Did you know a married couple could set up their accounts in one bank and be insured up to $1.5 million by the FDIC? Add an IRA to each person, and the coverage goes up to $2,000,000! - How much insurance is provided by FDIC?
- I have less than $250,000 deposited in one bank. Are these funds fully insured?
- Are each of my accounts insured separately at a single financial
institution?
- How can I set up my accounts to have more than $250,000 FDIC insurance at a single bank?
- What are common ownership categories?
- Is my IRA insured separately?
- I have a family trust, should I make changes to my account ownership to obtain more FDIC insurance?
- How can I determine my current level of FDIC insurance coverage?

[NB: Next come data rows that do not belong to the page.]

-- ==== Sys2Proof/Machine/Issue.lean ====
section
/-! DEFINITION. The issue of bundles: fetch at the program counter, decode fates, the full test, the energy test, gangs
(spec/03_encoding.md R43-R47, R59-R63, spec/07_context.md R170-R180, spec/12_group.md R278-R280). -/

namespace Sys2Proof.Machine

/-! ### Fetch (R44-R47) -/

/-- What fetch finds for a thread. -/
inductive Fetched where
  | bundle (b : Bundle)
  | trap (code : Byte) (val : W64) (word : W64)
  | park (w : Wait)
deriving DecidableEq, Repr

/-- Fetch at the pc of a context; fill words carry it on to the next block (R45). A space of nothing but fill words never
issues. Where a cause stops the fetch itself, 0x2D and 0x72 among them, no word has been read and the trap record holds zero
(log 14). -/
def State.fetch (s : State) (core cx : Nat) : Nat → Fetched × State
  | 0 => (.park .none, s)
  | fuel + 1 =>
    let c := s.ctx core cx
    match s.fetchLoc core cx c.pc with
    | (.trap code val, s) => (.trap code val 0, s)
    | (.park w, s) => (.park w, s)
    | (.ok l, s) =>
      let ws := s.blockAt (leafKind l.leaf) l.key
      let i := wordIndex l.key
      match (blockKinds ws).getD i .notStart with
      | .start => (.bundle (bundleAt (ws.drop i)), s)
      | .fill =>
        State.fetch
          (s.modCtx core cx fun c => { c with pc := nextBlock c.pc, via := none, landed := false }) core cx fuel
      | .notStart =>
        (.trap 0x05 (match c.via with | some a => a | none => lo64 c.pc) ((ws.getD i 0).setWidth 64), s)
      | .crosses => (.trap 0x08 (BitVec.ofNat 64 (crossLen (ws.drop i))) ((ws.getD i 0).setWidth 64), s)

/-! ### Decode (R59-R63) -/

/-- The fates of a bundle at decode, steps 2 to 7 of R61: its operations, or the cause and its value. -/
def decodeBundle (priv : Bool) (cx n : Nat) (b : Bundle) : Except (Byte × W64) (Instr × Instr) :=
  let sWord : W64 := b.sw.setWidth 64
  let vWord : W64 := b.vw.setWidth 64 ||| 0x100000000
  let s := decodeS b.sw b.slit
  let v := decodeV b.vw b.vlit
  let sf : Option Fate := match s with | .error f => some f | .ok _ => none
  let vf : Option Fate := match v with | .error f => some f | .ok _ => none
  -- a number of the privileged range that names no register is a reserved value in privileged mode only (R54)
  let noReg : Bool := match s with
    | .ok (.rdsr _ _ n) | .ok (.wrsr _ _ n) => priv && sregPriv n && !sregAssigned n
    | _ => false
  if sf = some .major then .error (0x01, sWord)
  else if vf = some .major then .error (0x01, vWord)
  else if sf = some .guard then .error (0x03, sWord)
  else if vf = some .guard then .error (0x03, vWord)
  else if sf = some .reserved || noReg then .error (0x02, sWord)
  else if vf = some .reserved then .error (0x02, vWord)
  else
    match s, v with
    | .ok s, .ok v =>
      if !priv && privileged s then .error (0x06, sWord)
      else if cx != 7 && foragerOnly s then .error (0x07, sWord)
      else
        match conflict (sRegs n s) (vRegs v) with
        | some r => .error (0x04, r)
        | none => .ok (s, v)
    | _, _ => .error (0x02, sWord)

/-! ### The tests before issue (R131, R171, R177, R180) -/

/-- The registers of the full test that are empty: sources and destinations of both slots; a falsely guarded S operation
is not tested. -/
def emptyRegs (c : Ctx) (guard : PCell) (s v : Regs) : List (BitVec 4) × List (BitVec 4) :=
  let on := guard.val || guard.pois
  let ss := (if on then s.rs ++ s.ws else []) ++ v.rs ++ v.ws
  let vs := (if on then s.rv ++ s.wv else []) ++ v.rv ++ v.wv
  (ss.filter fun r => !(c.sreg r).full, vs.filter fun r => !(c.vreg r).full)

/-- The lane mask that guards a V operation, bits [4:1] of its word (R55); m0 for the forms without a guard. -/
def maskOfV : Instr → BitVec 4
  | .vaddF32 g _ _ _ | .vsubF32 g _ _ _ | .vmulF32 g _ _ _ | .vminF32 g _ _ _ | .vmaxF32 g _ _ _ | .vminnum g _ _ _
  | .vmaxnum g _ _ _ | .vcopysign g _ _ _ | .vhAdd g _ _ _ _ | .vhMul g _ _ _ _ | .vhMin g _ _ _ _ | .vhMax g _ _ _ _
  | .vaddI32 g _ _ _ | .vsubI32 g _ _ _ | .vmulI32 g _ _ _ | .vmulh g _ _ _ _ | .vandI32 g _ _ _ | .vorI32 g _ _ _
  | .vxorI32 g _ _ _ | .vshlI32 g _ _ _ | .vshrI32 g _ _ _ | .vsraI32 g _ _ _ | .vminI32 g _ _ _ | .vmaxI32 g _ _ _
  | .vminN32 g _ _ _ | .vmaxN32 g _ _ _ | .vadd8 g _ _ _ | .vadds8 g _ _ _ | .vsel g _ _ _ _ | .vcvtF16F32 g _ _ _
  | .vcvtBf16F32 g _ _ _ | .vdiv g _ _ _ | .vperm g _ _ _ | .vfma g _ _ _ _ | .vfms g _ _ _ _ | .vfnma g _ _ _ _
  | .vfnms g _ _ _ _ | .vhFma g _ _ _ _ _ | .vdot4 g _ _ _ _ | .vabs g _ _ | .vneg g _ _ | .vclzI32 g _ _
  | .vpcntI32 g _ _ | .vcvtI32F32 g _ _ _ | .vcvtF32I32 g _ _ | .vcvtF32N32 g _ _ | .vcvtF32F16 g _ _
  | .vcvtF32Bf16 g _ _ | .vcvtI32I8 g _ _ | .vcvtI8I32 g _ _ | .vcvtN32F32 g _ _ _ | .vrcp g _ _ | .vrsqrt g _ _
  | .vsqrt g _ _ | .vexp2 g _ _ | .vlog2 g _ _ | .vsinpi g _ _ | .vcospi g _ _ | .vrotl g _ _ _ | .vbcastl g _ _ _
  | .vmov g _ _ | .vcmp g _ _ _ _ _ | .vredaddF32 g _ _ | .vredaddI32 g _ _ | .vredminF32 g _ _ | .vredmaxF32 g _ _
  | .vext g _ _ _ | .vins g _ _ _ | .vbcast g _ _ | .vlane g _ | .mcnt g _ _ | .mset g _ _ | .mlog g _ _ _ _
  | .vtopk g _ _ _ _ | .vfmak g _ _ _ | .vaddk g _ _ _ | .vmulk g _ _ _ => g
  | _ => 0

/-- A poisoned mask that guards the V operation: the bundle traps with 0x12 before it issues (R133; before the full test,
log 74). -/
def Ctx.maskTrap (c : Ctx) (vi : Instr) : Option W64 :=
  let g := maskOfV vi
  if (c.maskGuard g).pois then some (poisVal 3 (g.extractLsb' 0 3).toNat) else none

/-- What keeps a decoded bundle from issuing. -/
inductive Gate where
  | go
  | trap (code : Byte) (val : W64)
  | park (w : Wait)
  | lost
deriving DecidableEq, Repr

/-- Forms whose guard is the leader's in a gang (R279). -/
def leaderGuards : Instr → Bool
  | .br .. | .bl .. | .jr .. | .jlr .. | .loop .. | .loopi .. | .eret .. => true
  | _ => false

/-- The tests of a decoded bundle in a context; `lead` is the leader's before the bundle, for a follower of a gang. -/
def State.gate (s : State) (lead : Option Ctx) (core cx n : Nat) (si vi : Instr) : Gate :=
  let c := s.ctx core cx
  let guard := (if leaderGuards si then lead.getD c else c).guard (guardOf si)
  match c.maskTrap vi with
  | some v => .trap 0x12 v
  | none =>
  let e := emptyRegs c guard (sRegs n si) (vRegs vi)
  if e.1 ≠ [] ∨ e.2 ≠ [] then .park (.regs e.1 e.2)
  else if takesRecord si && guard.val && 8 ≤ c.recs.length then .park .record
  else if !c.paid && (s.core core).ebal.toNat < sCharge si + vCharge vi then .lost
  else .go

/-- Waits with which a bundle parks before it issues: it is not charged (R177). -/
def preIssue : Wait → Bool
  | .regs _ _ | .shared _ _ | .record | .walk _ _ _ _ | .fault _ _ _ | .faultSlot _ | .staging _ | .request => true
  | _ => false

/-- Deducts a charge unless the bundle had paid, or the thread has parked before its bundle issued; the bundle in hand is paid
from now on. -/
def State.charge (s : State) (paid : Bool) (core cx n : Nat) : State :=
  let c := s.ctx core cx
  if paid then s
  -- a bundle that has parked before it issued is not in hand
  else if c.st = .parked && preIssue c.wait && c.stage = .fresh then s.modCtx core cx fun c => { c with cur := none, places := [] }
  else
    let s := s.modCore core fun k => { k with ebal := k.ebal - BitVec.ofNat 20 n }
    if c.cur.isSome then s.modCtx core cx fun c => { c with paid := true } else s

/-! ### Executing a bundle -/

/-- Executes the two slots for a context: the V result is formed first and written when the bundle completes (R132). -/
def State.runBundle (s : State) (core cx : Nat) (si vi : Instr) (b : Bundle) : Outcome :=
  let paid := (s.ctx core cx).paid
  let s := { s with sel := (core, cx) }.modCtx core cx fun c => { c with cur := some b, stage := .fresh, vres := .none }
  match exec vi s with
  | .next s =>
    match exec si { s with sel := (core, cx) } with
    | .next s => .next (s.charge paid core cx (sCharge si + vCharge vi))
    | o => o
  | o => o

/-- Goes on with the S operation of the bundle in hand. -/
def State.resume (s : State) (core cx : Nat) : Outcome := exec (s.ctx core cx).ops.1 { s with sel := (core, cx) }

/-- Takes the pending cause of a context. -/
def State.takeAsync (s : State) (core cx : Nat) (code : Byte) : Outcome :=
  let e : Event := if code = 0x61 then .cancelDelivery core cx else .trapDelivery core cx
  exec e.op { s with event := e }

/-- The number of vector registers that a `qput` reads: one per 64 bytes of the packet whose header stands in vB, through
v15 at most (R310). -/
def qputRegs (c : Ctx) : Instr → Nat
  | .qput _ _ _ b => min ((c.vreg b).val.toNat / 256 % 4 + 1) (16 - b.toNat)
  | _ => 0

/-- What a context has at its pc: the operations and the bundle, a cause with the word there, or a wait. -/
inductive Ready where
  | go (si vi : Instr) (b : Bundle)
  | trap (code : Byte) (val : W64) (word : W64)
  | park (w : Wait)
deriving DecidableEq, Repr

/-- The operations of a bundle for a context, or the cause that its decode has. -/
def State.decoded (s : State) (core cx : Nat) (b : Bundle) : Ready :=
  let c := s.ctx core cx
  let n := match decodeS b.sw b.slit with
    | .ok i => qputRegs c i
    | .error _ => 0
  match decodeBundle c.priv cx n b with
  | .error (code, val) => .trap code val (b.sw.setWidth 64)
  | .ok (si, vi) => .go si vi b

/-- What a context issues: a bundle in hand that has paid issues again, any other is fetched. -/
def State.ready (s : State) (core cx : Nat) : Ready × State :=
  match (s.ctx core cx).paid, (s.ctx core cx).cur with
  | true, some b => (s.decoded core cx b, s)
  | _, _ =>
    match s.fetch core cx fetchBlocks with
    | (.trap code val word, s) => (.trap code val word, s)
    | (.park w, s) => (.park w, s)
    | (.bundle b, s) => (s.decoded core cx b, s)

/-- A context parks before its bundle issues; a fetch that never ends loses the slot. -/
def State.parkAt (s : State) (core cx : Nat) (w : Wait) : State :=
  if w = .none then s else s.modCtx core cx fun c => { c with st := .parked, wait := w, stage := .fresh, vres := .none }

/-- A thread that has parked while 0x62 is pending leaves its park at once (R203, R450). -/
def State.leaves (s : State) (core cx : Nat) : State :=
  let c := s.ctx core cx
  match c.asyncs.find? fun a => a.1 == 0x62 with
  | some a =>
    if c.st = .parked && !c.priv && !c.stage.given then
      (s.modCtx core cx fun c => { c with asyncs := c.asyncs.erase a }).leavePark core cx a.2
    else s
  | none => s

/-! ### A thread on its own -/

def State.issueOne (s : State) (core cx : Nat) : Outcome :=
  match s.ready core cx with
  | (.trap code val word, s) => .next (s.deliver core cx false code val (s.ctx core cx).pc word)
  | (.park w, s) => .next (s.parkAt core cx w)
  | (.go si vi b, s) =>
    match s.gate none core cx (qputRegs (s.ctx core cx) si) si vi with
    | .trap code val => .next (s.deliver core cx false code val (s.ctx core cx).pc (b.sw.setWidth 64))
    | .park w => .next (s.parkAt core cx w)
    | .lost => .next s
    | .go => s.runBundle core cx si vi b

/-! ### A gang (R278-R280) -/

/-- Gives a follower the leader's place in the program. -/
def Ctx.follow (f l : Ctx) : Ctx := { f with pc := l.pc, via := l.via, landed := l.landed, loop0 := l.loop0, loop1 := l.loop1 }

/-- A member has had its turn of this cycle in its leader's slot (R13). -/
def State.hasIssued (s : State) (cx : Nat) (ks : List Nat) : State :=
  ks.foldl (fun s k => s.modCtx k cx fun c => { c with issued := s.now + 1 }) s

/-- A thread waits for the turn of a home: it tries in each of its slots. -/
def Ctx.atHome (c : Ctx) : Bool := c.st == .parked && c.wait == .home

/-- A thread that waits for the turn of a home tries again. -/
def State.tries (s : State) (core cx : Nat) : State :=
  if (s.ctx core cx).atHome then s.modCtx core cx fun c => { c with st := c.running } else s

/-- Followers whose answers have come complete the bundle that they have in hand. -/
def State.resumeAll (s : State) (cx : Nat) : List Nat → Outcome
  | [] => .next s
  | k :: l =>
    let c := s.ctx k cx
    if (c.st = .follower ∨ c.atHome) ∧ c.stage ≠ .fresh ∧ c.cur.isSome then
      match (s.tries k cx).resume k cx with
      | .next t => State.resumeAll ((t.leaves k cx).hasIssued cx [k]) cx l
      | o => o
    else State.resumeAll s cx l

Q. How much insurance is provided by FDIC? A. FDIC deposit insurance has been temporarily increased from $100,000 to $250,000 per depositor through December 31, 2013. Q. I have less than $250,000 deposited in one bank. Are these funds fully insured? A. Yes. If you or your family has $250,000 or less in all your deposit
accounts at the same FDIC insured bank, your funds are fully insured. Q. Are each of my accounts insured separately at a single financial institution? A. No. Account ownership categories determine the level of coverage per institution – no matter how many branch offices you use. Q. How can I set up my accounts to have more than $250,000 FDIC insurance at a single bank? A. Use different account ownership categories. The FDIC combines the
balance of all deposit accounts under the same ownership and provides at least $250,000 of insurance for each of these categories. Q. What are common ownership categories? A. The most common are Single Accounts (includes sole proprietorship), Self-Directed Retirement Accounts, Joint Accounts, Revocable Trust Accounts (includes Pay-On-Death Accounts and Family Trusts), and Business Accounts (does not include sole proprietorship).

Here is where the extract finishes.